I had the Virtual ML control window open on the desk, and when I scrolled thru the colors on the color wheel of some MAC700's, using the encoder section of the app, the desk ML control was not indicating the actions of the app. 

Not a bug, but I found the ETC website a bit difficult to find some basic setup info, such as the fact that the aRFR "M" key functions the same as holding down the RRFU main softkey to swap pages. A post to the ETCConnect forum had some quick replies that got me set straight. ETC Tech services was their usual terrific help with getting some basic configurations squared away.

- It's amazingly cost effective. Even if you have to buy a phone ($150 or so) the app is $50 (and is a donation to Behind the Scenes, in my case) as well as a $40 router.


----------



## derekleffew (Oct 31, 2011)

*Re: ETC Android App*

So, SteveB, would you now recommend the aRFR/iRFR over the RRFU, or are they two different solutions for two different purposes?

In related news, ETC Presents Check To Behind The Scenes At LDI .


----------



## SteveB (Oct 31, 2011)

*Re: ETC Android App*


derekleffew said:


> So, SteveB, would you now recommend the aRFR/iRFR over the RRFU, or are they two different solutions for two different purposes?
> 
> In related news, ETC Presents Check To Behind The Scenes At LDI .



It's a touch call. Somewhat screen size dependent, as the newer Droid phones have larger screens then my Incredible, that possibly makes typo's less frequent (I typo'd on the phone and totally cleared my patch last night - oops). The RRFU has a better keypad layout (real keys) and it's very fast. The battery life is also very good as well on the RRFU as compared to some Droid phones as well as the iPhone that have poor battery life when running WiFi full time. 

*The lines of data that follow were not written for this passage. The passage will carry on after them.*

-- ==== Sys2Proof/Machine/Ops.lean ====
section
/-!
DEFINITION. The named operations every meaning is built from: time, objects, memory, alarms, the ledger, locks,
free values, and queueing a packet for egress.
-/

namespace Sys2Proof.Machine

/-! ### The dictionary's rows -/

/-- The index whose rows an index repeats (R106, R131, R187, R269, R313, R330 and the object tables). -/
def baseIndex (i : Nat) : Nat :=
  if 0x3001 ≤ i ∧ i ≤ 0x3003 then 0x3000
  else if 0x3005 ≤ i ∧ i ≤ 0x3007 then 0x3004
  else if 0x3011 ≤ i ∧ i ≤ 0x3013 then 0x3010
  else if 0x3015 ≤ i ∧ i ≤ 0x3017 then 0x3014
  else if i = 0x3024 then 0x3020
  else if i = 0x3037 then 0x3036
  else if i = 0x3101 then 0x3100
  else if i = 0x3201 then 0x3200
  else if 0x2401 ≤ i ∧ i ≤ 0x2403 then 0x2400
  else if i = 0x6001 ∨ i = 0x6002 then 0x6000
  else if i = 0x6011 ∨ i = 0x6012 then 0x6010
  else if i = 0x6201 ∨ i = 0x6202 then 0x6200
  else if i = 0x1102 then 0x1101
  else if 0x1231 ≤ i ∧ i ≤ 0x1233 then 0x1230
  else if i = 0x1239 then 0x1238
  else if 0x9002 ≤ i ∧ i ≤ 0x9010 then 0x9001
  else if 0x9021 ≤ i ∧ i ≤ 0x9023 then 0x9020
  else if i = 0x8011 then 0x8010
  else if 0x4011 ≤ i ∧ i ≤ 0x4015 then 0x4010
  else i

/-- The demand index of an actual index (R163); any other index is its own. -/
def demandIndex (i : Nat) : Nat :=
  if i ∈ [0x2100, 0x2101, 0x2102, 0x2103, 0x2104, 0x2105, 0x2108, 0x2109, 0x2120, 0x2140, 0x2150] then i - 0x100
  else i

/-- Whether a demand index has an actual partner (R163, R337). -/
def hasActual (i : Nat) : Bool :=
  decide (i ∈ [0x2000, 0x2001, 0x2002, 0x2003, 0x2004, 0x2005, 0x2008, 0x2009, 0x2020, 0x2040, 0x2050])

/-- The dictionary's entry of an index. -/
def dictIndex (i : Nat) : Option ObjIndex :=
  let b := baseIndex (demandIndex i)
  (dictPage (b / 256)).find? (fun e => e.index == b)

/-- The row of an object. -/
def dictRow (i sub : Nat) : Option ObjRow :=
  match dictIndex i with
  | some e => e.rows.find? (fun r => decide (r.lo ≤ sub) && decide (sub ≤ r.hi))
  | none => none

/-- The key of an object: 256 × index + subindex. -/
def key (i sub : Nat) : Nat := i * 256 + sub

/-- The default of a row at an index and subindex. -/
def rowDflt (r : ObjRow) (i sub : Nat) : Nat :=
  match r.dflt with
  | .c v => v
  | .list l => l.getD (sub - r.lo) 0
  | .portU => if i = 0x6000 then 1 else 0
  | .rank => 63 - (sub - 1)

/-- The default of an object (R332, R333, the object tables). -/
def dflt (k : Nat) : Nat :=
  match dictRow (k / 256) (k % 256) with
  | some r => rowDflt r (k / 256) (k % 256)
  | none => 0

/-- The width of an object in bytes. -/
def width (k : Nat) : Nat :=
  match dictRow (k / 256) (k % 256) with
  | some r => r.ty.len
  | none => 0

/-! ### Objects -/

/-- The value of an object, or the demand of a staged one. -/
def State.o (s : State) (i sub : Nat) : Nat := smGet (dflt (key i sub)) s.obj (key i sub)

/-- The value in force of a staged object. -/
def State.a (s : State) (i sub : Nat) : Nat := smGet (dflt (key i sub)) s.act (key i sub)

/-- Sets an object's value, truncated to its width; counters wrap (R50 and the counters of each chapter). -/
def State.seto (s : State) (i sub v : Nat) : State :=
  { s with obj := smSet (dflt (key i sub)) s.obj (key i sub) (v % 256 ^ width (key i sub)) }

/-- Sets the value in force of a staged object. -/
def State.seta (s : State) (i sub v : Nat) : State :=
  { s with act := smSet (dflt (key i sub)) s.act (key i sub) (v % 256 ^ width (key i sub)) }

/-- Sets demand and value in force together. -/
def State.setBoth (s : State) (i sub v : Nat) : State := (s.seto i sub v).seta i sub v

/-- Counts: adds to a counter, which wraps at its width. -/
def State.bump (s : State) (i sub n : Nat) : State := if n = 0 then s else s.seto i sub (s.o i sub + n)

/-- A signed object's value. -/
def State.oi (s : State) (i sub : Nat) : Int := toInt (8 * width (key i sub)) (s.o i sub)

/-- A signed object's value in force. -/
def State.ai (s : State) (i sub : Nat) : Int := toInt (8 * width (key i sub)) (s.a i sub)

/-- Sets a signed object. -/
def State.setoi (s : State) (i sub : Nat) (v : Int) : State := s.seto i sub (ofInt (8 * width (key i sub)) v)

/-- Sets or clears one bit of an object. -/
def State.setBit (s : State) (i sub b : Nat) (v : Bool) : State := s.seto i sub (withBit (s.o i sub) b v)

/-- The value staged for a key in a list of staged values. -/
def smFind : SMap Nat → Nat → Option Nat
  | [], _ => none
  | (k, v) :: t, i => if k = i then some v else smFind t i

/-- The value an object has in force at a counter instant: the present one, back past every commit that activated after
the instant, and with every accepted commit that activates at or before it applied (R339, R340, R80, R489). -/
def State.at_ (s : State) (T : Int) (i sub : Nat) : Nat :=
  s.commits.foldl (fun v c => if c.at_ ≤ T then (smFind c.vals (key i sub)).getD v else v)
    (s.past.foldl (fun v c => if T < c.at_ then (smFind c.vals (key i sub)).getD v else v) (s.a i sub))

/-- Zeroes the counters of an index in the subindex range lo to lo + n - 1. -/
def State.zeroRange (s : State) (i lo : Nat) : Nat → State
  | 0 => s
  | n + 1 => (s.zeroRange i lo n).seto i (lo + n) 0

/-! ### Time (chapter 12, R291, R305) -/

/-- The TIME cycle of an instant (Table 7-1: 500 MHz). -/
def timeCycle (T : Int) : Int := T / ((2 * tNs : Nat) : Int)

/-- The time counter, in ticks since its epoch. -/
def State.time_ (s : State) : Int := (s.now : Int) + s.timeBase

/-- TIME96 of an instant of the counter: seconds, nanoseconds, fraction (Table 14-1). -/
def time96 (T : Int) : Nat :=
  let n := T.toNat
  ((n / tSec) % 2 ^ 48) * 2 ^ 48 + ((n % tSec) / tNs) * 2 ^ 16 + (n % tNs) / tFrac

/-- The counter instant a TIME96 value names. -/
def ofTime96 (v : Nat) : Int :=
  (((v / 2 ^ 48) * tSec + ((v / 2 ^ 16) % 2 ^ 32) * tNs + (v % 2 ^ 16) * tFrac : Nat) : Int)

/-- The GPS epoch in PTP time (R305). -/
def gpsEpoch : Int := 315964819 * (tSec : Int)

/-- Time since the start of frame count 0 (R305). -/
def State.air (s : State) (T : Int) : Int := T - gpsEpoch - (s.a 0x1201 1 : Int) * (tNs : Int)

/-- Duration of a slot at a numerology (0: 15 kHz, 1: 30 kHz). -/
def slotDur (scs : Nat) : Nat := if scs = 0 then tMs else tMs / 2

/-- Slots in a frame. -/
def slotsPer (scs : Nat) : Nat := if scs = 0 then 10 else 20

/-- The absolute number of the slot that holds an instant. -/
def State.slotOf (s : State) (scs : Nat) (T : Int) : Int := s.air T / (slotDur scs : Int)

/-- The instant at which an absolute slot starts at the reference plane. -/
def State.slotStart (s : State) (scs : Nat) (n : Int) : Int :=
  n * (slotDur scs : Int) + gpsEpoch + (s.a 0x1201 1 : Int) * (tNs : Int)

/-- Samples at 122.88 MS/s of a symbol, cyclic prefix included (R26, Table 4-6). -/
def symSamples (scs k : Nat) : Nat :=
  if scs = 0 then (if k = 0 ∨ k = 7 then 8832 else 8768) else (if k = 0 then 4448 else 4384)

/-- Samples from the start of the slot to the start of a symbol. -/
def symOffset (scs : Nat) : Nat → Nat
  | 0 => 0
  | k + 1 => symOffset scs k + symSamples scs k

/-- T_air of a symbol (R26). -/
def State.tAir (s : State) (scs : Nat) (n : Int) (k : Nat) : Int :=
  s.slotStart scs n + (symOffset scs k * tSample : Nat)

/-- T_air_end of a symbol (R26). -/
def State.tAirEnd (s : State) (scs : Nat) (n : Int) (k : Nat) : Int :=
  s.slotStart scs n + (symOffset scs (k + 1) * tSample : Nat)

/-- SFN of an absolute slot. -/
def sfnOf (scs : Nat) (n : Int) : Nat := ((n / (slotsPer scs : Int)) % 1024).toNat

/-- Slot number within its frame. -/
def slotInFrame (scs : Nat) (n : Int) : Nat := (n % (slotsPer scs : Int)).toNat

/-- The symbol of a slot that holds an offset of so many ticks from the slot's start. -/
def symAt (scs off : Nat) : Nat :=
  ((List.range 14).filter (fun k => decide (symOffset scs k * tSample ≤ off))).length - 1

/-- A valid air-time triple (R6). -/
def tripleOk (scs sfn slot sym : Nat) : Bool := decide (sfn < 1024) && decide (slot < slotsPer scs) && decide (sym < 14)

/-- The absolute slot of a valid pair (SFN, slot) nearest to an instant: the pair repeats every 10.24 s. -/
def State.nearSlot (s : State) (scs : Nat) (T : Int) (sfn slot : Nat) : Int :=
  let cyc : Int := 1024 * (slotsPer scs : Int)
  let want : Int := (sfn : Int) * (slotsPer scs : Int) + (slot : Int)
  let cur := s.slotOf scs T
  let base := cur - cur % cyc + want
  if base - cur > cyc / 2 then base - cyc else if cur - base > cyc / 2 then base + cyc else base

/-- The first absolute slot of a pair (SFN, slot) whose symbol starts at or after an instant. -/
def State.nextSlot (s : State) (scs : Nat) (T : Int) (sfn slot sym : Nat) : Int :=
  let cyc : Int := 1024 * (slotsPer scs : Int)
  let want : Int := (sfn : Int) * (slotsPer scs : Int) + (slot : Int)
  let cur := s.slotOf scs T
  let base := cur - cur % cyc + want
  if T ≤ s.tAir scs (base - cyc) sym then base - cyc else if T ≤ s.tAir scs base sym then base else base + cyc

/-- Time-locked in the sense of R25, R28 and R125: LOCKED or HOLDOVER (R301). -/
def State.timeLocked (s : State) : Bool := decide (s.o 0x1200 0x0B = 2 ∨ s.o 0x1200 0x0B = 3)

I do know that the phone app is faster to get up and running, as compared to the RRFU. If I turn off the RRFU and need it. it takes a good 30 seconds or more before it's up and online. Once I start the aRFR app and have WiFi enabled, the phone on/off function saves the battery yet then responds faster and has the app running in seconds. 

As well, WiFi can be flaky (or used to be). I happen to have 120ft line-of-sight so have a very good connection and have noticed no dropouts, but other systems that relied on WiFi were less then reliable, which is one of the reasons ETC moved away from the WiFi systems used on Obsession and Emphasis, if I remember correctly and went to dedicated radio technology. 

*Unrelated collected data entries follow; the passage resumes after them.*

-- ==== Sys2Proof/Machine/Engine.lean ====
section
/-!
DEFINITION. The predistortion engine: term sets, banks and the polynomial (R189 to R194).
-/

namespace Sys2Proof.Machine

/-! ### Terms and banks -/

/-- Descriptor j of a term set, coefficient word j of 64 (R191, R194). -/
def descOf (v j : Nat) : Nat := bits v (16 * (63 - j)) 16
def coefOf (v j : Nat) : Nat := bits v (32 * (63 - j)) 32

/-- The fields of a term descriptor (Table 8-1). -/
def descValid (d : Nat) : Bool := bit d 15
def descOrder (d : Nat) : Nat := bits d 12 3
def descM (d : Nat) : Int := toInt 5 (bits d 7 5)
def descL (d : Nat) : Int := toInt 5 (bits d 2 5)

/-- A valid descriptor is well formed (R191). -/
def descOk (d : Nat) : Bool :=
  decide (descOrder d ≠ 0) && decide (-8 ≤ descM d) && decide (descM d ≤ 8) && decide (-8 ≤ descL d) &&
  decide (descL d ≤ 8) && !(descOrder d == 1 && descL d != 0)

/-- The valid descriptors of a term set, without their reserved bits. -/
def termList (v : Nat) : List Nat := ((List.range 64).map (fun j => descOf v j / 4 * 4)).filter descValid

/-- A term set that R191 accepts. -/
def termsOk (v : Nat) : Bool := (termList v).all descOk && decide (termList v).Nodup

/-- A bank's value: its header word and its coefficients. -/
def State.bank (s : State) (n b : Nat) : Nat := s.o (0x4010 + b) (n + 1)
def bankHead (v : Nat) : Nat := v / 2 ^ 2048
def bankCoefs (v : Nat) : Nat := v % 2 ^ 2048

/-- The engine is on (R193). -/
def State.engineOn (s : State) (n : Nat) : Bool := s.granted .dpdEngine n
/-- DPD_ACTIVE_BANK. -/
def State.activeBank (s : State) (n : Nat) : Nat := s.o 0x4104 (n + 1)

/-! ### The polynomial (R189, R190) -/

/-- Integer square root, rounded down, from `n` bits downward. -/
def isqrtFrom (v : Nat) : Nat → Nat → Nat
  | 0, r => r
  | n + 1, r => let q := r + 2 ^ n; isqrtFrom v n (if q * q ≤ v then q else r)

/-- Integer square root of a number below 2^320. -/
def isqrt (v : Nat) : Nat := isqrtFrom v 160 0

/-- The terms an engine sums: descriptor and coefficient of every valid term of a term set, from a bank's coefficients. -/
def engTerms (terms coefs : Nat) : List (Nat × Int × Int) :=
  (List.range 64).filterMap (fun j =>
    let d := descOf terms j / 4 * 4
    let c := coefOf coefs j
    if descValid d then some (d, toInt 16 (bits c 16 16), toInt 16 (bits c 0 16)) else none)

/-- |x|^e of a sample in units of 2^-15, scaled by 2^(60 e): exact for an even power, else to 2^-60. -/
def magPow (x : Cx2) (e : Nat) : Int :=
  let m2 := (cAbs2 x).toNat
  if e % 2 = 0 then ((m2 ^ (e / 2) * 2 ^ (60 * e) : Nat) : Int)
  else ((isqrt (m2 * 2 ^ 120) * m2 ^ (e / 2) * 2 ^ (60 * (e - 1)) : Nat) : Int)

/-- y × 2^15 of R189 at sample n, scaled by 2^464. -/
def engExact (ts : List (Nat × Int × Int)) (x : Sig) (n : Int) : Cx2 :=
  cSum (ts.map (fun t =>
    let e := descOrder t.1 - 1
    let i := n - descM t.1
    cScale (magPow (x (i - descL t.1)) e * ((2 ^ (75 * (6 - e)) : Nat) : Int)) (cMul t.2 (x i))))

/-- The single term (k 1, m 0, l 0) with c = 1.0, which gives y = x bit-exactly (R190). -/
def engIdentity (ts : List (Nat × Int × Int)) : Bool := decide (ts = [(2 ^ 15 + 2 ^ 12, 16384, 0)])

/-- The sum of |c_i| does not exceed 2.0 (R190). -/
def engTame (ts : List (Nat × Int × Int)) : Bool :=
  decide ((ts.map (fun t => isqrt ((cAbs2 t.2).toNat * 2 ^ 60))).foldl (· + ·) 0 ≤ 2 * 2 ^ 14 * 2 ^ 30)

/-- What the undisclosed widths add at a sample, scaled as the exact value (a free value, assumption 68). -/
def engDev (ts : List (Nat × Int × Int)) (x : Sig) (n : Int) : Cx2 :=
  cScale ((2 ^ 419 : Nat) : Int) (Config.dpdDev ts ((List.range 33).map (fun (i : Nat) => x (n + 16 - (i : Int)))))

/-- Over the N samples from `lo` the deviation is below −72 dB of the output RMS: 10^7.2 times its energy stays below the
output's (R190). -/
def engBound (ts : List (Nat × Int × Int)) (x : Sig) (lo : Int) (N : Nat) : Bool :=
  let sum := fun (f : Int → Cx2) => ((List.range N).map (fun (i : Nat) => cAbs2 (f (lo + (i : Int))))).foldl (· + ·) 0
  decide (15848932 * sum (engDev ts x) < sum (engExact ts x))

/-- The engine's output before its clamp: the exact value and the free deviation, rounded to the nearest, ties to even; the
deviation is left out where R190 does not admit it over the `N` samples from `lo` that make up the symbol. -/
def engOut (ts : List (Nat × Int × Int)) (x : Sig) (lo : Int) (N : Nat) (n : Int) : Cx2 :=
  if engIdentity ts then x n
  else if engTame ts && !engBound ts x lo N then cRound (engExact ts x n) 464
  else cRound (cAdd (engExact ts x n) (engDev ts x n)) 464

end Sys2Proof.Machine
end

The aRFR and iRFR, using their full sized touch screens, provide for a better interface with moving light functions, including the Birds-Eye view for pan/tilt. There is no current RRFU control for pan/tilt of ML's, so in that scenario, the aRFR and iRFR are superior. But as stated, on a small phone scree, resolution is too rough for very fine control. Possibly that will get fixed, hard to say as well as the RRFU is supposed to get improvements to it in a later update.

Bottom line though is if I were buying a new system on a budget install, I'd save the $1800 spent on an RRFU and go the aRFR/iRFR route, especially as having the system on WiFi access also gains you a Mirror Mode function on a laptop running the Off-Line Editor. I would recommend the RRFU for a bigger space that uses it all the time. Down the road I think the RRFU will prove more reliable and I know mine has been.


----------